1) Revealing the pathways to scale up agricultural transformation: Factors influencing adoption of Silvo pastoral systems in Colombia
2) Developing a field-scale crop yield prediction model using satellite and environmental data
Time: 12:30pm to 1:20pm
Location: Beaty Museum Allan Yap Theatre (Basement, 2212 Main Mall) Please check in at the Admissions Desk first before going to the Theatre.
No food or drinks allowed in the Theatre.
Click here for Zoom link. Zoom will be terminated if we encounter tech problems 5 to 10 mins into the seminar.
Colombia is a global biodiversity hotspot of important ecological significance. However, deforestation is rampant in the country, and its primary cause is extensive cattle ranching which is inefficient, susceptible to climatic events, contributes to poverty, and causes unsustainable levels of environmental degradation such as water pollution. An agroecological alternative to ECR is Silvopastoral systems (SPS) which combine trees and shrubs in forage grasses to enhance cattle production. Thus, the goal of my research is to determine how SPS practices can be scaled out.
Tatiana Chamorro (she/her) is an MSc student in the Working to Restore Connectivity and Sustainability (WoRCS) Lab at IRES and is supervised by Dr. Claire Kremen. Her research focuses on the scaling up of sustainable cattle ranching practices in Colombia, as she is highly interested in biodiversity conservation and ecology. She is a recipient of the Philip A. Jones Fellowship 2022-2023. She is also the trip coordinator for the RES Student Society.

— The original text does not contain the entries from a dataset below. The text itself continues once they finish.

section
/-! The reset (10_state.md R38, 70_reset_and_hazards.md R320): the outputs and STATUS right after it. -/

namespace Sys2Proof.Machine

/-- R30: an empty queue is not full, since FIFO_DEPTH is at least 1. -/
theorem ffullFlagAt_of_empty (depth : FifoDepth) {s : State} (h : s.fifo = []) : ffullFlagAt depth s = false := by
  by_contra hfull
  rw [Bool.not_eq_false, ffullFlagAt, fifoIsFull_iff] at hfull
  obtain ⟨d, -, hd⟩ := hfull
  have hpos : 1 ≤ d.val := d.property
  rw [fcnt, h, List.length_nil] at hd
  omega

/-- R32, R38: STATUS reads 0 after a reset, whatever FIFO_DEPTH is. -/
theorem statusWordAt_resetState (depth : FifoDepth) (s : State) : statusWordAt depth (resetState s) = 0 := by
  have hfull : ffullFlagAt depth (resetState s) = false := ffullFlagAt_of_empty depth (resetState_fifo s)
  have hne : fneFlag (resetState s) = false := rfl
  have hdone : doneFlag (resetState s) = false := rfl
  rw [statusWordAt, hfull, hne, hdone, resetState_sph, resetState_bph, resetState_srng, resetState_eos]
  decide

/-- Settles O8: a reset loads AJRX's reset state, and of the outputs only STATUS depends on more than that state, on FIFO_DEPTH. -/
theorem resetRestoresEveryField : Obligations.ResetRestoresEveryField := by
  intro s ts hturn
  refine ⟨_, step_of_turns_cons hturn, ?_⟩
  exact ⟨rfl, rfl, rfl, rfl, rfl, rfl, rfl, rfl, rfl, rfl, rfl, rfl, rfl, rfl, rfl, rfl, statusWordAt_resetState _ _⟩

end Sys2Proof.Machine
end

section
/-! The frames that R174's loop puts out (70_reset_and_hazards.md R337, R338; 42_correlator_slicer.md R175): none from a stream
without a whole window, and any two at least a window apart. -/

namespace Sys2Proof.Machine

/-- R338: the timestamps put out are 120 000 ns apart and lie at least as far below the position the loop has come to. -/
structure OutputsSpaced (d : DemodState) : Prop where
  belowPosition : ∀ e ∈ d.out, e.ts.toNat + 120000 ≤ 100 * d.p
  spaced : d.out.Pairwise fun e f => e.ts.toNat + 120000 ≤ f.ts.toNat

theorem outputsSpaced_demodStart : OutputsSpaced demodStart where
  belowPosition := by simp [demodStart]
  spaced := .nil

section
variable {d : DemodState} (h : OutputsSpaced d)
include h

/-- R170: a rejection puts out nothing and moves the position on. -/
theorem OutputsSpaced.of_rejection (prev : Nat) : OutputsSpaced ⟨d.out, d.p + 1, prev⟩ where
  belowPosition := fun e he => (h.belowPosition e he).trans (Nat.mul_le_mul_left 100 (Nat.le_succ d.p))
  spaced := h.spaced

/-- R169, R171: an acceptance puts out the timestamp of the position, which lies 1200 below the position after it. -/
theorem OutputsSpaced.of_acceptance (hwrap : d.p * 100 < 2 ^ 64) (frame : Wide) (prev : Nat) :
    OutputsSpaced ⟨d.out ++ [⟨BitVec.ofNat 64 (d.p * 100), frame⟩], d.p + 1200, prev⟩ := by
  have hts : (BitVec.ofNat 64 (d.p * 100)).toNat = d.p * 100 :=
    (BitVec.toNat_ofNat _ _).trans (Nat.mod_eq_of_lt hwrap)
  constructor
  case belowPosition =>
    intro e he
    rcases List.mem_append.1 he with he | he
    · have hbelow := h.belowPosition e he
      dsimp only
      omega
    · obtain rfl := List.mem_singleton.1 he
      dsimp only
      omega
  case spaced =>
    refine List.pairwise_append.2 ⟨h.spaced, List.pairwise_singleton _ _, fun e he f hf => ?_⟩
    obtain rfl := List.mem_singleton.1 hf
    have hbelow := h.belowPosition e he
    dsimp only
    omega

theorem OutputsSpaced.of_demodStep (hwrap : d.p * 100 < 2 ^ 64) (powers : List Nat) :
    OutputsSpaced (demodStep powers d) := by
  rcases hc : candidateFrame (windowAt powers d.p) d.prev with _ | frame
  · rw [demodStep_of_none hc]
    exact h.of_rejection _
  · rw [demodStep_of_some hc]
    exact h.of_acceptance hwrap frame 0

end

/-- The loop evaluates positions below the end of the power sequence only, whose timestamps do not wrap. -/
theorem OutputsSpaced.of_demodLoop {powers : List Nat} (hwrap : powers.length * 100 < 2 ^ 64) (k : Nat) {d : DemodState}
    (h : OutputsSpaced d) : OutputsSpaced (demodLoop k powers d) := by
  induction k generalizing d with
  | zero => exact h
  | succ k ih =>
    rw [demodLoop]
    split
    · next hwindow => exact ih (h.of_demodStep (by omega) powers)
    · exact h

Timely and reliable estimation of crop production is essential for strategic decision making in the agricultural system. Recently, detailed ground-based field-scale yield datasets have become available providing a timely opportunity for using high spatial resolution observational data for model training. The key research objective was to develop a crop-yield prediction model using satellite and biophysical data and calibrated using field-scale yield monitor data.
Jumi recently completed her PhD in IRES under the supervision of Dr. Navin Ramankutty. She is pursuing her research interests in mobilizing methods from data science to answer questions about food security. Her PhD work specifically focuses on developing modeling methods using different datasets for improving prediction of crop production. Jumi has an interdisciplinary academic background and has completed studies in analytics, economics, and business.